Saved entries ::
********
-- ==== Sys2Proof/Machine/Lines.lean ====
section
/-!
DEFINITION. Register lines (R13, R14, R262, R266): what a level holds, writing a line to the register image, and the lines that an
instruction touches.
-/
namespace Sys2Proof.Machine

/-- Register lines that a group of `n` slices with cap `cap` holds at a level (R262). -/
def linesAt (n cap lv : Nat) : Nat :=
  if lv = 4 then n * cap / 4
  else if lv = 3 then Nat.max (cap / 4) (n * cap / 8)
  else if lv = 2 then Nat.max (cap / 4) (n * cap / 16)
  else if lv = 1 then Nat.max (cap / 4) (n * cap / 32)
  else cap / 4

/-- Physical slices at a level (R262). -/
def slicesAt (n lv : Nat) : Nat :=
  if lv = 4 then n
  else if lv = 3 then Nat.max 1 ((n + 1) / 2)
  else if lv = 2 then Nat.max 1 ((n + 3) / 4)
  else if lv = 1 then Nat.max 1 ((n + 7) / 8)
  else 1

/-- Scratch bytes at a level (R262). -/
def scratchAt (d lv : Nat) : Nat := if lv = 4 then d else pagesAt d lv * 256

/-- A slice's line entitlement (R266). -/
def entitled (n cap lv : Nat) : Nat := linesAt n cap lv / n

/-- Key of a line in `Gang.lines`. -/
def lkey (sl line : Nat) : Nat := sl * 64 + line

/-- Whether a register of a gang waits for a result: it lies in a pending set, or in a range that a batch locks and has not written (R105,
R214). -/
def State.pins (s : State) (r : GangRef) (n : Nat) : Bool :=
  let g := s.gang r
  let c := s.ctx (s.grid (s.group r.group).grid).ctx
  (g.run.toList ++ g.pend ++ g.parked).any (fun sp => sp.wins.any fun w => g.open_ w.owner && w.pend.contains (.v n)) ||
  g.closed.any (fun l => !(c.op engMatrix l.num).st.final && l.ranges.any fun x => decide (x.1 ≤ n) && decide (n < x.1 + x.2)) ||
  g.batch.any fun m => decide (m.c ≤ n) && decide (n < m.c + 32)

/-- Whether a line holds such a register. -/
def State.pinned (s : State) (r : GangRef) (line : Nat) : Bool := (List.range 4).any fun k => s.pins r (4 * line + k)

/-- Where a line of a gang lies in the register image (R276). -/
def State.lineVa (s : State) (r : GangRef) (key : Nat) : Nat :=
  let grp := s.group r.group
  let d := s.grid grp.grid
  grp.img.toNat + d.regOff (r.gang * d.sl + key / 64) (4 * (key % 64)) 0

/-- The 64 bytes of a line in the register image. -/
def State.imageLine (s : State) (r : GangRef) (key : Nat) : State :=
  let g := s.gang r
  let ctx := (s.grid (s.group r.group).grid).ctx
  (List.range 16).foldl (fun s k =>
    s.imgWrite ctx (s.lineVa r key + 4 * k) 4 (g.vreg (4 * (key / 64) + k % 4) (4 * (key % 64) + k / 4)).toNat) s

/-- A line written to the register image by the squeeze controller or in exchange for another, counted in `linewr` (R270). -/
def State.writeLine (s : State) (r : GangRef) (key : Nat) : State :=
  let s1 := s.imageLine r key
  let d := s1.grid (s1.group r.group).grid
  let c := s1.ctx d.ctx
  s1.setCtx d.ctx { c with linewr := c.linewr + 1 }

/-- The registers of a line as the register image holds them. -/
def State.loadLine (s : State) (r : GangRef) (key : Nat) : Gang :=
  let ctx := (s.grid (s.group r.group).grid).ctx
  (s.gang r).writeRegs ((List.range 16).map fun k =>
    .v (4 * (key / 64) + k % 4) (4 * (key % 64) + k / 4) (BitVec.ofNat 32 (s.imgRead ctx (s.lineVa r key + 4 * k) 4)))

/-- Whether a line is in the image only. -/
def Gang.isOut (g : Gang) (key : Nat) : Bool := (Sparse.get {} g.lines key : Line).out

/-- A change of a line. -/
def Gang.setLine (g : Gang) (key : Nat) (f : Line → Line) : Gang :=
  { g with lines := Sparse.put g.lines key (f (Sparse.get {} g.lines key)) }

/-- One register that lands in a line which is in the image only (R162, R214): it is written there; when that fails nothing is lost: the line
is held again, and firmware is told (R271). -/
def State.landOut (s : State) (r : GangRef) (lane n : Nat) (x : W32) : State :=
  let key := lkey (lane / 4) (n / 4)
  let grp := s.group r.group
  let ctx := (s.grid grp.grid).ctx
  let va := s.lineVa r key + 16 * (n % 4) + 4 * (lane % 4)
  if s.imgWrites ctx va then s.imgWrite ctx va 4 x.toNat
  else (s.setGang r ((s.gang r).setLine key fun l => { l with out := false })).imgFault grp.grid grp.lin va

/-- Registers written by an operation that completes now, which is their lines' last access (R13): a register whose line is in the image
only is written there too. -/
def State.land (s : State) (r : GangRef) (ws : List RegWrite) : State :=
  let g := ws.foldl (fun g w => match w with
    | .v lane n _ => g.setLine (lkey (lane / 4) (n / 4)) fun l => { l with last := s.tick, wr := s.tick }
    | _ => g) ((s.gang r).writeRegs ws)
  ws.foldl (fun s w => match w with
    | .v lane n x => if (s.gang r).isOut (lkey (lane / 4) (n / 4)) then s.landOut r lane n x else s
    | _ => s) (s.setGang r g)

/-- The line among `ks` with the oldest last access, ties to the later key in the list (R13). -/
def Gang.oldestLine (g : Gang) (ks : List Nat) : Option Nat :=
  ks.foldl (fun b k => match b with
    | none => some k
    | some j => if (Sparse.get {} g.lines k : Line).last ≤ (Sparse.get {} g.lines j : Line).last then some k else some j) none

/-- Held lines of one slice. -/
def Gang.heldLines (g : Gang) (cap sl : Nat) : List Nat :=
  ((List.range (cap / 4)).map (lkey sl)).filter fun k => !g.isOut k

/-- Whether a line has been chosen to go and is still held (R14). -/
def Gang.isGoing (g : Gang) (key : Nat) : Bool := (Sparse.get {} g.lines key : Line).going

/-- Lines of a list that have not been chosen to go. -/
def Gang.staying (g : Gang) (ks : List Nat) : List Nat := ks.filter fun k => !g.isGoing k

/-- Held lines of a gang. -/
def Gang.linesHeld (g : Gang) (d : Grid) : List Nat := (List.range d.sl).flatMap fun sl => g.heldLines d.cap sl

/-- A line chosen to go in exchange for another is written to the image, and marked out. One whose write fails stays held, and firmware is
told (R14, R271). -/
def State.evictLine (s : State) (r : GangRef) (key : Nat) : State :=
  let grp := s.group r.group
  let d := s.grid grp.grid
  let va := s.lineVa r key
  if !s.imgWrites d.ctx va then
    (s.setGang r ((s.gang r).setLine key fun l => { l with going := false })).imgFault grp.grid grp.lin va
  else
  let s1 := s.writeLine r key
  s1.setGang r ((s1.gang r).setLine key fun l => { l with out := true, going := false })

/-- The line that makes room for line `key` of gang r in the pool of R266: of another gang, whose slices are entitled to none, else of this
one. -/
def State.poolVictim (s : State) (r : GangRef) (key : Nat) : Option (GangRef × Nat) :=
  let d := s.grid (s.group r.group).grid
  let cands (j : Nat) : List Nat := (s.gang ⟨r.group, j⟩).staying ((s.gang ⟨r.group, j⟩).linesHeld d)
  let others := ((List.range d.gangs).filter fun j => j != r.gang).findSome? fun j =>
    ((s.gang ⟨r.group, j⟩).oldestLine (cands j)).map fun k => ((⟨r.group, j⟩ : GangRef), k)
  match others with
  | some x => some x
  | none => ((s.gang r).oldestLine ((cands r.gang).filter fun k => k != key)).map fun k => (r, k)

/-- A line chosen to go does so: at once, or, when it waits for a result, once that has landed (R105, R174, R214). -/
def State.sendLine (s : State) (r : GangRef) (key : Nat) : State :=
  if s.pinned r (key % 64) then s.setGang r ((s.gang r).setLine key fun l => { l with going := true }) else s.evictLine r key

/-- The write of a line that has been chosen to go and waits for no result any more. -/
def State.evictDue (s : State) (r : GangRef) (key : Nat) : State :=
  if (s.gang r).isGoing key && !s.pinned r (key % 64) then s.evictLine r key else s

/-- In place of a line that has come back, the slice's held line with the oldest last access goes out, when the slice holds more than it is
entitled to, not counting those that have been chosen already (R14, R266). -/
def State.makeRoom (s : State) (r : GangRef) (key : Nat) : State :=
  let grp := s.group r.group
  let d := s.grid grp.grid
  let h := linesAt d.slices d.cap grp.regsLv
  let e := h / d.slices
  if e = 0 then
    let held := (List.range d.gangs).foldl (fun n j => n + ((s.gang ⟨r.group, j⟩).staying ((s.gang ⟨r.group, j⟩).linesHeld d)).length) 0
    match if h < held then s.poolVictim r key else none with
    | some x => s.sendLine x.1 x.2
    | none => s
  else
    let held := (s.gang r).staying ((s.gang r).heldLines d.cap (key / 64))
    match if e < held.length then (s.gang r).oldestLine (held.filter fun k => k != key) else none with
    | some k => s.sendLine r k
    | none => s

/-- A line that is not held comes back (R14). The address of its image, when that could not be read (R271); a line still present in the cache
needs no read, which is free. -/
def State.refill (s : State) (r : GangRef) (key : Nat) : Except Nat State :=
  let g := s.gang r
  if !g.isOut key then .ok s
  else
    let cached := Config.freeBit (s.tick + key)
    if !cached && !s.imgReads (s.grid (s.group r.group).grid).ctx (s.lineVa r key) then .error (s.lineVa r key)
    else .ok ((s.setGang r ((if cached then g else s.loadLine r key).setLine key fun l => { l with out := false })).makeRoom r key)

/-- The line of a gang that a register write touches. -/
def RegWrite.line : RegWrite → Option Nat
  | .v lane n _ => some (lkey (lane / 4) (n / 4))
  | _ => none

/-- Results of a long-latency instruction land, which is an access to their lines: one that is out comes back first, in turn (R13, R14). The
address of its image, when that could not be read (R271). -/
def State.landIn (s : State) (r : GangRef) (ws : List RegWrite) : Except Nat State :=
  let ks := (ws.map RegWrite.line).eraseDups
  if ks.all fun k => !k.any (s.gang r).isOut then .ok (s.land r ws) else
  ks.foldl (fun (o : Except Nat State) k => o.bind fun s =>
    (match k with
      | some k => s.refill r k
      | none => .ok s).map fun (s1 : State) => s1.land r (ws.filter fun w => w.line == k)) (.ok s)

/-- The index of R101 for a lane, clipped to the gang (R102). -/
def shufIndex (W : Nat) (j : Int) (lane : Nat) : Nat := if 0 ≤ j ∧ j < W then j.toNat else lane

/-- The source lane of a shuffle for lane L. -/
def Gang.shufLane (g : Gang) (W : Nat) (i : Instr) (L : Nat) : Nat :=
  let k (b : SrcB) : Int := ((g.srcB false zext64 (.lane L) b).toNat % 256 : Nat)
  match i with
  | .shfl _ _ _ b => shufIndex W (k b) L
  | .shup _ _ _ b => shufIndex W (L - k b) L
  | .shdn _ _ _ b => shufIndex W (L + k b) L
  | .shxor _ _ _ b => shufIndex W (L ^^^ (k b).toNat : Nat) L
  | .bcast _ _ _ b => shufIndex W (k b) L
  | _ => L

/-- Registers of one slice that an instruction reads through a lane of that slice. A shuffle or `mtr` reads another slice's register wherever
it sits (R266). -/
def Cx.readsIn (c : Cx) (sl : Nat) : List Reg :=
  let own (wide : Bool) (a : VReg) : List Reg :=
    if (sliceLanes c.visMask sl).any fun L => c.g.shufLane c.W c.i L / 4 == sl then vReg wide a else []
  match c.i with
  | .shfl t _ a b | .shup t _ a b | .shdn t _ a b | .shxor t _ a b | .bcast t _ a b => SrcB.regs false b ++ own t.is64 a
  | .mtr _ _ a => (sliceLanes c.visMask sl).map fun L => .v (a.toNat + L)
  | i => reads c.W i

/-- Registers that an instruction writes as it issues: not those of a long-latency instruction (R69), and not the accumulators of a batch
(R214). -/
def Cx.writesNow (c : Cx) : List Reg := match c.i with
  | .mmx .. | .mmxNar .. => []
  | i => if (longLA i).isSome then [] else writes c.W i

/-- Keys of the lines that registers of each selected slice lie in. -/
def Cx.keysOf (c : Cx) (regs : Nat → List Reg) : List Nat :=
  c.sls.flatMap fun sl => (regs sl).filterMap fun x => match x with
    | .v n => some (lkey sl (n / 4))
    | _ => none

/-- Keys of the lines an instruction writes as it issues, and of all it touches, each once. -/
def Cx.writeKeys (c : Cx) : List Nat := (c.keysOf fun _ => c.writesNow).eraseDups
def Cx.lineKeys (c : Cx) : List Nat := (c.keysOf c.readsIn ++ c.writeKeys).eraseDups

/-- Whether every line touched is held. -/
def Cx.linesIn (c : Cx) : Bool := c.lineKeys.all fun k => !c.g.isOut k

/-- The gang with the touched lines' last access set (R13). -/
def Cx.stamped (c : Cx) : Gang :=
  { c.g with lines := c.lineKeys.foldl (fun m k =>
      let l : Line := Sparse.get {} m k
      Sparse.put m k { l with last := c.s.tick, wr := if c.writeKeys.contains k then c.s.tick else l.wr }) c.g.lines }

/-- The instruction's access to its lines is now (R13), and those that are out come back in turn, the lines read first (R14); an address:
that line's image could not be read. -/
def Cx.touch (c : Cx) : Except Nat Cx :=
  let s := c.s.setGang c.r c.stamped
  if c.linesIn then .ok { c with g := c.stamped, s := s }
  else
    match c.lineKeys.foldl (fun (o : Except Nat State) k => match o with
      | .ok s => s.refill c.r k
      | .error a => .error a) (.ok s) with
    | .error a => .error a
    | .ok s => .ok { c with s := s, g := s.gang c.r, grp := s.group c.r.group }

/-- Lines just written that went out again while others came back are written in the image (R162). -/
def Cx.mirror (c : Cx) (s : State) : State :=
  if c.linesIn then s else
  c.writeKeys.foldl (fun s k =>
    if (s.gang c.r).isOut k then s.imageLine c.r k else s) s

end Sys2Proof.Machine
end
********
Prompt :: Determine the number of lines in the entries that hold the string "wide"; write that number and nothing else.

Expected answer :: 2